KA: I think there's a lot of interesting things to be considered here in terms of how the data is being interpreted. I think it is useful to draw on what Douglas-Jones and colleagues (Douglas-Jones, Walford and Seaver 2021) have talked about - artful revelation - the idea that we're creating reality from the data. However, as part of this reality, we have the biases that Jennifer Jo Thompson was talking about, or kind of these tacit, practical reasonings that Ritwik Banerji was talking about. I would like to challenge data scientists to actually draw those biases and reasonings out and be more explicit about what perspectives we are using to make these interpretations. I think a lot of this process gets glossed over in data science, and it could be improved by increased interactions with anthropologists. I think this came up also in other contributions, also, with who gets to participate in different parts of a study on the researcher side.
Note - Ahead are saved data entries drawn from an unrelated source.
-- ==== Sys2Proof/Certificates/Slice0/Obligations.lean ====
section
/-! DEFINITION. The statements about the model, for the provers. -/

open Sys2Proof Sys2Proof.Machine

/-! ## Encoding, the step, and branches -/

/-- A few words written out from Tables 02-1 to 02-13 decode to the instructions they stand for (R47, R56 to R73). A word of zeros, and a word whose major opcode is not
assigned, is no instruction: it traps ILLEGAL, with itself as DETAIL (R54). -/
def Obligations.DecodeWords : Prop :=
  (∀ e ∈ specWords, decodeWord e.1 = e.2)
  ∧ ∀ (w : InstrWord) (s : State), w = 0 ∨ w.toNat / 2 ^ 26 ∉ assignedOpcodes →
    decodeWord w = .illegalWord w ∧ exec (decodeWord w) s = .next (s.trapHere s.cur .illegal (w.setWidth 64))

/-- Decoding the word of a well-formed instruction gives the instruction back, with every operand (R47, R56 to R73).
A word that decodes to an instruction is that instruction's own word: no two words mean one instruction, and no bit is ignored (R54). -/
def Obligations.DecodeEncode : Prop :=
  (∀ (i : Instr) (w : InstrWord), i.wf = true → encode i = some w → decodeWord w = i)
  ∧ (∀ w : InstrWord, (∀ v, decodeWord w ≠ .illegalWord v) → encode (decodeWord w) = some w ∧ (decodeWord w).wf = true)

/-- The branches (R125): the program counter goes by the offset, in words from the branch itself, where the relation holds, and to the next word where
it does not; nothing else changes but what the reads took. `jal` (R126): the link is the address after the instruction, and the program counter goes by the offset, in words. -/
def Obligations.Branches : Prop :=
  (∀ (i : Instr) (f : BranchForm) (s : State), branchForm i = some f → s.Issues s.cur f.srcs [] →
      let w := s.operands s.cur f.srcs
      let pc := (s.core s.cur).regs.pc
      (f.taken (nth w 0) (nth w 1) → exec i s = .next ((s.afterReads s.cur f.srcs).jump s.cur (.ofInt 64 (pc.toInt + 4 * f.offset.toInt))))
      ∧ (¬ f.taken (nth w 0) (nth w 1) → exec i s = .next ((s.afterReads s.cur f.srcs).jump s.cur (pc + 4))))
  ∧ (∀ (s : State) (d : BitVec 5) (imm : BitVec 21), s.Issues s.cur [] [.x d] →
      exec (.jal d imm) s = .next ((s.putX s.cur d ((s.core s.cur).regs.pc + 4)).jump s.cur (.ofInt 64 ((s.core s.cur).regs.pc.toInt + 4 * imm.toInt))))

/-- A step of a core runs the instruction that its word decodes to: where the core's firing runs and waits for nothing, its watchdog and its
producers report nothing, and the word at its program counter is sound, the step is `exec` of the decoded word, with `afterInstr`
for an instruction that a RETRY issued again. -/
def Obligations.StepRunsDecoded : Prop :=
  ∀ (s : State), s.agenda = [] → s.cur.cluster < 256 → s.cur.core ≤ 8 → s.Fetches s.cur →
    step s = afterInstr s.cur s (exec (decodeWord (s.fetch s.cur)) s)
    ∧ ∀ t, s.textAt s.cur = some t → (s.core s.cur).regs.pc.toNat + 4 ≤ t.bytes.length →
        s.fetch s.cur = .ofNat 32 (leNat ((t.bytes.drop (s.core s.cur).regs.pc.toNat).take 4))

/-- A fetch outside the text traps ILLEGAL at that offset, as if the word were zero (R113).
The watchdog (R105): a firing whose cycles are used up traps BUDGET with the LIMIT it started with, which is the model's choice where it has written another (log entry 105), whatever
it waits for, unless an
instruction that has issued and writes is under way, or an `end` or `retire` has completed its wait (R111): then every producer of the firing has its answer. A `delay` whose count has
passed is over at the next boundary of a core cycle (R128): the step is that of a core that has gone past it. -/
def Obligations.StepTraps : Prop :=
  (∀ (s : State) (t : Text), s.agenda = [] → s.cur.cluster < 256 → s.cur.core ≤ 8 → s.Fetches s.cur → (s.core s.cur).after = [] →
      s.textAt s.cur = some t → t.bytes.length < (s.core s.cur).regs.pc.toNat + 4 → step s = .next (s.trapHere s.cur .illegal 0))
  ∧ (∀ (s : State), s.agenda = [] → s.cur.cluster < 256 → s.cur.core ≤ 8 → (s.core s.cur).running.isSome = true →
      (s.core s.cur).park = none → s.coreHalted s.cur = false → (s.core s.cur).left = 0 → (s.core s.cur).budget ≠ 0 →
      (s.core s.cur).wait.issued = false →
      ((s.core s.cur).wait = .finishing → (∃ p ∈ (s.core s.cur).prods, p.firing = (s.core s.cur).firingNo ∧ p.failure = none)
        ∨ ∃ e ∈ (s.core s.cur).scales, e.2.2.1 = (s.core s.cur).firingNo) →
      (∀ till, (s.core s.cur).wait = .delay till → s.now.toNat < till) →
      step s = .next (s.takeTrap s.cur .budget (.ofNat 64 (s.core s.cur).budget.toNat) (s.core s.cur).regs.pc (some (s.core s.cur).regs.pc)))
  ∧ (∀ (s : State) (till : Nat), s.agenda = [] → (s.core s.cur).wait = .delay till → till ≤ s.now.toNat →
      step s = step (s.endWait s.cur))

/-- Every instruction and every event answers a next state, whatever the state: the machine has no stuck instruction; what is not legal traps (R54, R310). -/
def Obligations.ExecAnswers : Prop :=
 ∀ (i : Instr) (s : State), ∃ t, exec i s = .next t

/-! ## Issue, the fixed registers and the port registers -/

/-- An instruction with an empty source under a set wait bit traps EMPTY with the register as DETAIL, and reads nothing; an instruction whose
sources are not all full stalls: it changes nothing but the cycle counts (R51, R52). The first two clauses say so of the integer family; the third and the
fourth of every source, x, f or c, of the integer, capability, move, branch, load, store, bit-field, floating-point, atomic and vector families. Where several
sources are empty under set wait bits, the first in the order of the fields is reported: the model's choice (log entry 65). -/
def Obligations.EmptySources : Prop :=
  (∀ (i : Instr) (f : RegForm) (s : State) (n : BitVec 5), integerForm i = some f → (s.core s.cur).wait = .none → (s.core s.cur).stopped = false →
    f.srcs.head? = some ⟨.x n, true⟩ → n ≠ 0 → (s.core s.cur).regs.binding n = .unbound → (s.core s.cur).regs.xEmpty.getLsbD n.toNat = true →
    exec i s = .next (s.trapHere s.cur .empty (.ofNat 64 n.toNat)))
  ∧ (∀ (i : Instr) (f : RegForm) (s : State), integerForm i = some f → (s.core s.cur).wait = .none →
    (∀ q ∈ f.srcs, (s.availSrc s.cur f.srcs q = .full ∨ (s.availSrc s.cur f.srcs q = .empty ∧ q.wait = false))) →
    (∃ q ∈ f.srcs, s.availSrc s.cur f.srcs q = .empty) → (∀ q ∈ f.srcs, (s.core s.cur).scalePending q.reg = false) →
    exec i s = .next (s.modCore s.cur Core.tick))
  ∧ (∀ (i : Instr) (s : State) (before after : List Src) (q : Src) (n : Nat), sourcesOf (s.core s.cur).regs i = some (before ++ q :: after) →
    (s.core s.cur).wait = .none → (s.core s.cur).stopped = false → q.wait = true → s.availSrc s.cur (before ++ q :: after) q = .empty → emptyNumber q.reg = some n →
    (∀ p ∈ before, ¬ (p.wait = true ∧ s.availSrc s.cur (before ++ q :: after) p = .empty)) →
    exec i s = .next (s.trapHere s.cur .empty (.ofNat 64 n)))
  ∧ (∀ (i : Instr) (s : State) (srcs : List Src), sourcesOf (s.core s.cur).regs i = some srcs → (s.core s.cur).wait = .none →
    (∀ q ∈ srcs, (s.availSrc s.cur srcs q = .full ∨ (s.availSrc s.cur srcs q = .empty ∧ q.wait = false))) →
    (∃ q ∈ srcs, s.availSrc s.cur srcs q = .empty) →
    exec i s = .next (s.modCore s.cur Core.tick))

/-- A read of x0 yields zero and a read of c0 the null capability, and both are always full, whatever is outstanding; a write to x0 or c0 is discarded; a write to a
register bound to a receive port or a stream is discarded too, and the binding stands (R49). -/
def Obligations.FixedRegisters : Prop :=
  (∀ (r : Regs), r.readX 0 = 0 ∧ r.readC 0 = ⟨0, 0, 0, 0, 0, 0, false⟩ ∧ r.isEmpty (.x 0) = false ∧ r.isEmpty (.c 0) = false)
  ∧ (∀ (s : State) (c : CoreId) (srcs : List Src) (w : Bool), s.fullTest c srcs ⟨.x 0, w⟩ = .go ∧ s.fullTest c srcs ⟨.c 0, w⟩ = .go
    ∧ s.destTest c (.x 0) = .go ∧ s.destTest c (.c 0) = .go)
  ∧ (∀ (s : State) (c : CoreId) (v : Word64), ((s.putX c 0 v).core c).regs = (s.core c).regs)
  ∧ (∀ (s : State) (c : CoreId) (k : Cap), ((s.putReg c (.c 0) (.cap k)).core c).regs = (s.core c).regs)
  ∧ (∀ (s : State) (c : CoreId) (n : BitVec 5) (v : Word64),
      ((∃ p, (s.core c).regs.binding n = .recv p) ∨ (∃ j g ws l, (s.core c).regs.binding n = .stream j g ws l)) → s.putX c n v = s)
  ∧ (∀ (r : Regs) (n : BitVec 5) (v : Word64), n ≠ 0 → (r.putX n v).readX n = v ∧ (r.putX n v).isEmpty (.x n) = false
      ∧ ∀ m, m ≠ n → (r.putX n v).readX m = r.readX m)

/-- A port register bound to a receive port gives up the words of its messages in order: the next word of the first message, which is popped with
its last word (R25, R53). One that is not bound gives its value, and nothing changes.
A write to a register bound to a send port appends one word to its message; the write that makes the message whole puts it into the send queue with
the port's destination and SEQ, and the port's counts move on (R258 to R260). That the queue has room for it is tested before the write, at the issue of the
instruction or, for a value that arrives late, at its arrival (log entry 59): the clause holds of the write itself, full queue or not.
The first word of a `cap` message: the capability goes into the reader's granule, with its tag, and in space 1 where it names the reader's own scratchpad; an error that the granule held is
gone with the write (R268, R342). -/
def Obligations.PortRegisters : Prop :=
  ((∀ (s : State) (c : CoreId) (n : BitVec 5), (s.core c).regs.binding n = .unbound → s.takeX c n = ((s.core c).regs.readX n, s))
    ∧ (∀ (s : State) (c : CoreId) (n : BitVec 5) (p : Nat) (q : InPort) (m : Msg) (ms : List Msg),
        (s.core c).running.isSome = true → (s.core c).regs.binding n = .recv p → (s.core c).curSlot.ins[p]? = some q → q.msgs = m :: ms → kindOf q.typ ≠ 2 →
        (s.takeX c n).1 = (m.words[q.readWords]?).getD 0
        ∧ (((s.takeX c n).2.core c).curSlot.ins[p]?) = some (if q.readWords + 1 < m.words.length then { q with readWords := q.readWords + 1 }
            else { q with msgs := ms, claimed := q.claimed - 1, readWords := 0 })
        ∧ ((s.takeX c n).2.core c).regs = (s.core c).regs ∧ (s.takeX c n).2.mem = s.mem)
    ∧ (∀ (s : State) (c : CoreId) (n : BitVec 5) (p : Nat) (q : InPort) (m : Msg) (ms : List Msg), c.core < 16 →
        (s.core c).running.isSome = true → (s.core c).regs.binding n = .recv p → (s.core c).curSlot.ins[p]? = some q → q.msgs = m :: ms → kindOf q.typ = 2 →
        q.readWords = 0 →
        let at_ := locScratch c.cluster c.core ((s.core c).curSlot.stateBase + (s.core c).curSlot.stateBytes - 16)
        let cap := (Cap.ofNat ((m.words[0]?.getD 0).toNat + 2 ^ 64 * (m.words[1]?.getD 0).toNat) m.tag).toOwn c.core
        (s.takeX c n).1 = (m.words[0]?).getD 0
        ∧ (s.takeX c n).2.mem = (((s.mem.write at_ (leBytes 16 cap.toNat)).setTag at_ cap.tag).clearBad at_).clearBad (at_ + 8)
        ∧ (((s.takeX c n).2.core c).curSlot.ins[p]?) = some (if 1 < m.words.length then { q with readWords := 1 }
            else { q with msgs := ms, claimed := q.claimed - 1, readWords := 0 })
        ∧ ((s.takeX c n).2.core c).regs = (s.core c).regs)
    ∧ (∀ (s : State) (c : CoreId) (n : BitVec 5) (j : Nat) (g : BitVec 8) (w : Word64) (ws : List Word64) (l : Nat),
        (s.core c).regs.binding n = .stream j g (w :: ws) l →
        (s.takeX c n).1 = w ∧ ((s.takeX c n).2.core c).regs.binding n = .stream j g ws l))
  ∧ (∀ (s : State) (c : CoreId) (n : BitVec 5) (p : Nat) (ws : List Word64) (q : OutPort) (v : Word64),
      (s.core c).running.isSome = true → (s.core c).regs.binding n = .send p ws → (s.core c).curSlot.outs[p]? = some q →
      (ws.length + 1 < wordsOf q.typ → ((s.putX c n v).core c).regs.binding n = .send p (ws ++ [v]) ∧ ((s.putX c n v).core c).sendQ = (s.core c).sendQ)
      ∧ (wordsOf q.typ ≤ ws.length + 1 →
          ((s.putX c n v).core c).regs.binding n = .send p []
          ∧ (∃ e, ((s.putX c n v).core c).sendQ = (s.core c).sendQ ++ [e] ∧ e.dest = q.dest ∧ e.seq = q.seq ∧ e.port = some p
              ∧ e.msg.typ = q.typ ∧ e.msg.words = ws ++ [v])
          ∧ (∃ q', ((s.putX c n v).core c).curSlot.outs[p]? = some q' ∧ q'.sent = q.sent + 1 ∧ q'.seq = q.seq + 1)))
For example, do the data scientists actually get to go see the patients whose data they are analyzing? I think there's a real danger when we start to have those breakdowns in terms of big teams working on the same project, but everyone not having the same information, particularly qualitative information. In our practices of data science in my lab, we're trying to reduce these types of situations by encouraging what I would describe as interdisciplinary practices. For example, even students that want to focus only on data analysis are strongly encouraged to go to the field and see how the data are collected so that they're not analyzing the data in a vacuum. Without this type of experience, data scientists can end up sitting there and trying to interpret one odd point on a graph, knowing that important information is missing, but also having no idea what we should even be asking the people that collected it. To try to avoid this scenario, I encourage students and trainees actually go and experience the place and the participants so they have an appreciation of the qualitative environment and therefore all of the variables that might be at play, even if they weren't measured.
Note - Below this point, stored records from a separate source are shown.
-- ==== Sys2Proof/Laws/PerInstr.lean ====
section
/-! SUPPORT. One statement for every constructor: the layout of an instruction fits its word and names the instruction again. -/

namespace Sys2Proof.Laws.Layout

/-- Every piece of a layout is within its width. -/
def Fits (l : List (Nat × Nat)) : Prop := ∀ p ∈ l, p.2 < 2 ^ p.1

theorem Fits.nil : Fits [] := by simp [Fits]
theorem Fits.num {w n : Nat} {l : List (Nat × Nat)} (h : n < 2 ^ w) (hl : Fits l) : Fits ((w, n) :: l) :=
  List.forall_mem_cons.2 ⟨h, hl⟩
theorem Fits.bv {w : Nat} {v : BitVec w} {l : List (Nat × Nat)} (hl : Fits l) : Fits ((w, v.toNat) :: l) := .num v.isLt hl
theorem Fits.bool {b : Bool} {l : List (Nat × Nat)} (hl : Fits l) : Fits ((1, b.toNat) :: l) := .num b.toNat_lt hl

@[simp] theorem bit_toNat (b : Bool) : bit b.toNat = b := by cases b <;> rfl

/-- The layout of an instruction has 26 bits of pieces, of the widths of its major opcode, each piece within its width, and the decoder reads the instruction
back from them; an event of the machine has no layout, and no word. -/
def Statement (i : Instr) : Prop :=
  match i.layout with
  | some (op, l) => Fits l ∧ l.map Prod.fst = widthsOf op ∧ (l.map Prod.fst).sum = 26 ∧ assignedMajors.contains op = true ∧ 0 < op ∧ op < 64
    ∧ decodePieces op (l.map Prod.snd) = some i
  | none => encode i = none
Even beyond a single research group, these challenges have become particularly daunting with the more widespread practice of open data availability. Different researchers can now go to public databases and simply download data to use without having to interact with the person that collected the samples or did the lab work. This practice can lead to similar gaps in interpretation and understanding. In my lab group, we try to address this by continuing to collaborate with the people that generated the data so that we don't completely misinterpret it. This practice is not always possible, but we try to prioritize it.
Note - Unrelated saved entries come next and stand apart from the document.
/-- The core waits in a drain to page 0 of its VF, or to its own scratchpad, with some entry in its TLB. -/
def drains (space : BitVec 3) (e : Option TlbEntry) : State :=
  inPart id (readyCore fun k => { k with wait := .mdrain space 0x1000 1024 0 false false 0, tlb := k.tlb.set 0 e })

theorem witness_EndingEvents_mdrain :
    (∀ e : Option TlbEntry, ((drains 4 e).core ⟨0, 0⟩).wait = .mdrain 4 0x1000 1024 0 false false 0)
    ∧ ((drains 4 none).core ⟨0, 0⟩).running.isSome = true ∧ ((drains 4 none).core ⟨0, 0⟩).park = none
    ∧ (match (drains 4 (some (page0 0 false))).translate ⟨0, 0⟩ 0x1000 true with | .ok loc repl => loc == 0x1000 && !repl | _ => false) = true
    ∧ (drains 4 (some (page0 0 false))).writeAsleep 0x1000 false = false ∧ (drains 4 (some (page0 0 false))).netDrains 0 0x1000 = false
    ∧ (drains 4 (some (page0 0 false))).netOpen 0 0x1000 = true
    ∧ (match (drains 4 none).translate ⟨0, 0⟩ 0x1000 true with | .miss va w => va == 0x1000 && w | _ => false) = true
    ∧ ({ drains 4 (some (page0 0 true)) with power := { Power.reset with thermal := Power.reset.thermal.set 3 3 } } : State).writeAsleep 0x1000 true = true
    ∧ ({ drains 4 (some (page0 0 false)) with routes := [(0, ([], [], true))] } : State).netDrains 0 0x1000 = true
    ∧ (∀ loc, loc = spaceLoc ⟨0, 0⟩ 1 0x1000 → (drains 1 none).writeAsleep loc false = false ∧ (drains 1 none).netDrains 0 loc = false ∧ (drains 1 none).netOpen 0 loc = true) := by
  refine ⟨fun _ => rfl, by decide, by decide, by decide, by decide, by decide, by decide, by decide, by decide, by decide, ?_⟩
  rintro loc rfl
  decide

theorem witness_EndingEvents_watchdog :
    (let s := readyCore fun k => { k with left := 0, wait := .finishing }
     (s.core ⟨0, 0⟩).wait = .finishing ∧ (∀ p ∈ (s.core ⟨0, 0⟩).prods, p.firing = (s.core ⟨0, 0⟩).firingNo → p.failure.isSome = true)
      ∧ ∀ e ∈ (s.core ⟨0, 0⟩).scales, e.2.2.1 ≠ (s.core ⟨0, 0⟩).firingNo)
    ∧ (let s := (inRope id (readyCore fun k => { k with left := 0 })).modPart 0 fun p => { p with len := 1, halted := true }
       s.coreHalted ⟨0, 0⟩ = true ∧ (s.core ⟨0, 0⟩).left = 0 ∧ (s.core ⟨0, 0⟩).running.isSome = true ∧ (s.core ⟨0, 0⟩).park = none)
    ∧ (let s := { parked .soft 1 with now := 10000000 }
       (∃ q ∈ s.sysReqs, q.service = 1 ∧ ∃ x, s.parkedBy q = some x ∧ x.1 = (⟨0, 0⟩ : CoreId))
        ∧ (s.core ⟨0, 0⟩).park = some (.trap .soft 0 8 0 (some 12)) ∧ s.vfs.get (s.vfAt ⟨0, 0⟩) = some (guest0 []))
    ∧ ({ parked .soft 1 with now := 10000000, sysReqs := [] } : State).sysReqs = [] := by
  refine ⟨by decide, by decide, ⟨⟨_, List.mem_singleton.mpr rfl, rfl, _, rfl, rfl⟩, by decide, by decide⟩, rfl⟩

theorem witness_EndingEvents :
    (let s := readyCore fun k => { k with wait := .delay 7 }
     (s.core ⟨0, 0⟩).wait = .delay 7 ∧ s.now.toNat < 7 ∧ 7 ≤ ({ s with now := 7 } : State).now.toNat)
    ∧ ((readyCore fun k => { k with wait := .icache }).core ⟨0, 0⟩).wait = .icache
    ∧ (let s := readyCore fun k => { k with wait := .mdrain 1 0x1000 1024 0 false false 0 }
       (s.core ⟨0, 0⟩).wait = .mdrain 1 0x1000 1024 0 false false 0 ∧ (s.core ⟨0, 0⟩).running.isSome = true ∧ (s.core ⟨0, 0⟩).park = none ∧ (1 : BitVec 3) ≠ 4
        ∧ 0 + 1 ≠ 16 * (16 * drainBytes 0) ∧ 16 * (16 * drainBytes 0) - 1 + 1 = 16 * (16 * drainBytes 0))
    ∧ (let s := readyCore fun k => { k with left := 0 }
       (s.core ⟨0, 0⟩).running.isSome = true ∧ (s.core ⟨0, 0⟩).park = none ∧ (s.core ⟨0, 0⟩).left = 0 ∧ (s.core ⟨0, 0⟩).wait.issued = false
        ∧ s.coreHalted ⟨0, 0⟩ = false ∧ (s.core ⟨0, 0⟩).wait = .none)
    ∧ ((readyCore fun k => { k with after := [0x40] }).core ⟨0, 0⟩).after = [0x40] ∧ ((ready id).core ⟨0, 0⟩).after = []
    ∧ (let s := { parked .soft 0 with vfs := [(0, guest0 [])] }
       (s.core ⟨0, 0⟩).park = some (.trap .soft 0 8 0 (some 12)) ∧ s.vfs.get (s.vfAt ⟨0, 0⟩) = some (guest0 [])
        ∧ s.now.toNat < 0 + (guest0 []).trapWait.toNat * 1000000 ∧ 0 + (guest0 []).trapWait.toNat * 1000000 ≤ ({ s with now := 10000000 } : State).now.toNat)
    ∧ ({ ready id with heldTraps := [heldTrap] } : State).heldTraps = [heldTrap] ∧ heldTrap.at_ = ⟨0, 0⟩
    ∧ (ready id).allPerformed ⟨0, 0⟩ 1 = true ∧ (withStores [⟨0, [(0x40, 5, 0xFF)], none, [], false, false, 0⟩] (ready id)).allPerformed ⟨0, 0⟩ 1 = false
    ∧ (let s := inRope (fun _ => doneRope) State.reset; s.ropes.get 0 = some doneRope ∧ doneRope.ending = none ∧ s.ropeDone 0 doneRope = true)
    ∧ (let s := inRope id State.reset; s.ropes.get 0 = some bareRope ∧ bareRope.ending = none ∧ s.ropeDone 0 bareRope = false)
    ∧ State.reset.booted = false ∧ MgmtSender.guest 1 0 ≠ .privileged ∧ (hosted 1 []).listed (.guest 1 0) 0 = false
    ∧ ({ hosted 1 [] with vfs := [(0, { guest0 [] with endpoints := [(0, ⟨0, 0, 0, false⟩)] })] } : State).listed (.guest 0 0) 0 = true
    ∧ (let x := { cable0 with ropes := [0, 0], next := 1, state := .inLaunch }
       ({ hosted 1 [] with cables := [(0, x)] } : State).cables.get 0 = some x ∧ x.state = .inLaunch)
    ∧ (hosted 1 []).booted = true ∧ (hosted 1 []).liveCable 0 (.ofNat 16 1) = none
    ∧ ({ hosted 1 [] with cables := [(0, queued0)] } : State).liveCable 0 (.ofNat 16 1) = some (0, queued0) ∧ queued0.state = .queued
    ∧ ({ hosted 1 [] with cables := [(0, cable0)] } : State).liveCable 0 (.ofNat 16 1) = some (0, cable0) ∧ cable0.state ≠ .queued := by decide +kernel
Finally, I will just mention that even without all of the added qualitative perspective the practices described above can provide, data scientists need to be really explicit about how much variation is explained by our data and where the error is. We need to be able to say “Here's the pattern we see, but here's how far it can go in terms of explaining the situation.” Or “Here's how important we think this part of the pattern is”. If we can make that information more explicit, it also by default leaves room for the other variables and complexities that were not captured. I think all of these approaches are attempts at trying to ensure that individual data scientists understand the extent to which they are oversimplifying the data. The more we can promote approaches that do this, the better our ability to trust the data interpretations in my opinion.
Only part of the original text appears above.